Delirium is an acute neuropsychiatric syndrome characterized by a disturbance of attention and awareness. Even though more than 20% of hospitalized older adults experience delirium, delirium is often missed by healthcare professionals because of its variable presentation. 

Delirium is a manifestation of underlying acute encephalopathy and exists on a continuum between subsyndromal delirium and coma. Within this spectrum, the severity of delirium symptoms is associated with increased mortality, longer hospital stays, and cognitive and functional deterioration. 

While clinical tools have been developed to standardize delirium evaluation, even validated delirium severity scales such as the CAM-S are subjective and can be subject to inter-rater variability. Additionally, these scales often create inflexible distinctions between patients whose clinical manifestation of an underlying acute encephalopathy in a given moment is more consistent with delirium, a syndrome of impaired attention and awareness with clear diagnostic criteria, or coma, a syndrome primarily operationalized using decreased responsiveness to environmental stimuli in clinical scales. However, both delirium and coma are potential manifestations of the same acute encephalopathies and patients can fluctuate between these states. A physiologically measure of the full breadth of manifestations of acute encephalopathy, uniting delirium and coma, could overcome challenges to monitoring patients with acute encephalopathy and potentially could provide important prognostic information. 

Numerous studies have documented characteristic electroencephalographic changes in patients with delirium.
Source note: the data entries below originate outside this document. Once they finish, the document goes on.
-- ==== Sys2Proof/WellFormed.lean ====
section
/-! DEFINITION. Well-formed commands: operands that some occurrence of the row has. Each check has a name and can be shown to
refuse (Tests/Slice0.lean). -/

namespace Sys2Proof

open Sys2Proof.Machine (ignoredWrite invalidOrderFields typeByte)

/-- Why a command is ill formed. -/
inductive FormError where
  /-- REGISTER_WRITE_IGNORED with a write that R1 does not have ignored. -/
  | writeTaken
  /-- INVALID_ORDER with a lane field and code that R2 finds valid. -/
  | orderValid
  /-- UNKNOWN_BYTE with a type byte (R68). -/
  | byteKnown
  /-- An inspection write of no byte, or of more than the record has (R185, R187). -/
  | writeCount
  /-- A store at an address past the 32-bit space. -/
  | storeAddress
  /-- A filter timer named twice at a settings load (R38). -/
  | timerTwice
deriving DecidableEq, Repr

/-- All stores lie in the 32-bit space. -/
def storesFit (st : Stores) : Bool := st.all fun c => decide (c.1 < 2 ^ 32)

/-- The stores that the end of a read carries. -/
def ReadEnd.stores : ReadEnd → Stores
  | .arrived st => st
  | .faulted => []

/-- The stores that the end of a write carries. -/
def WriteEnd.stores : WriteEnd → Stores
  | .landed => []
  | .faulted left => left

/-- Stores must fit. -/
def checkStores (st : Stores) : Option FormError := if storesFit st then none else some .storeAddress

/-- The count of an inspection write, and its stores. -/
def checkInspectionWrite (limit count : Nat) (w : WriteEnd) : Option FormError :=
  if count = 0 ∨ limit < count then some .writeCount else checkStores w.stores

/-- The first check that a command fails. -/
def Instr.formError : Instr → Option FormError
  | .powerOn _ => none
  | .boardReset left => checkStores left
  | .registerWriteIgnored offset enables _ => if ignoredWrite offset enables then none else some .writeTaken
  | .anchor _ => none
  | .settingsLoadEnd read timers =>
    if ¬ (timers.map (·.1)).Nodup then some .timerTwice else checkStores read.stores
  | .attentionWrite _ => none
  | .attentionRead _ => none
  | .start _ => none
  | .resume _ => none
  | .halt _ => none
  | .clear _ => none
  | .take _ => none
  | .hold _ => none
  | .stepOrder _ => none
  | .go _ => none
  | .snap _ => none
  | .dump _ => none
  | .snapWriteEnd count write => checkInspectionWrite 60 count write
  | .dumpWriteEnd count write => checkInspectionWrite 16640 count write
  | .statusRecordWriteEnd _ write => checkStores write.stores
  | .laneBlockReadEnd _ read => checkStores read.stores
  | .stepFetch _ read => checkStores read.stores
  | .geometry _ => none
  | .lens _ => none
  | .shade _ => none
  | .tone _ => none
  | .glare _ => none
  | .tableReadEnd _ read => checkStores read.stores
  | .pose _ => none
  | .beginSurvey _ => none
  | .sink _ => none
  | .mark _ => none
  | .endSurvey _ => none
  | .expose _ => none
  | .keep _ => none
  | .release _ => none
  | .render _ => none
  | .jump _ => none
  | .stop _ => none
  | .doneWordWriteEnd _ _ write => checkStores write.stores
  | .clearingEnd _ => none
  | .holdReached _ => none
  | .inputPinChange _ _ => none
  | .acceptedEdge _ => none
  | .strobeEnd _ => none
  | .supplyTick _ => none
  | .headFrameStart => none
  | .headLine _ => none
  | .headFrameEnd _ => none
  | .unknownByte byte => if typeByte byte then some .byteKnown else none
  | .readoutTimeout => none
  | .slotWriteFault left => checkStores left
  | .frameComplete => none
  | .renderGrant stores => checkStores stores
  | .columnTableEnd => none
  | .rowFinished reads => checkStores (reads.stores ++ reads.during)
  | .sourceFault => none
  | .rowCommitEnd _ stores => checkStores stores
  | .drainBegin stores => checkStores stores
  | .mapFault _ _ left => checkStores left
  | .patchRowWriteEnd write => checkStores write.stores
  | .invalidOrder laneField code => if invalidOrderFields laneField code then none else some .orderValid
  | .slotLineWritesEnded => none

/-- The command's operands are those of some occurrence of its row. -/
abbrev WellFormed (i : Instr) : Prop := i.formError = none

end Sys2Proof
end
However, the delirium literature to date has been relatively isolated from the long-standing physiologic literature on encephalopathy, including several clinical neurophysiologic scales that have been proposed to grade the degree of encephalopathy as revealed by EEG. However, prior EEG grading studies have been limited by their focus on narrowly defined patient populations, small sample sizes, evaluation of only limited sets of EEG features, or the use of primarily qualitative analytic tools. 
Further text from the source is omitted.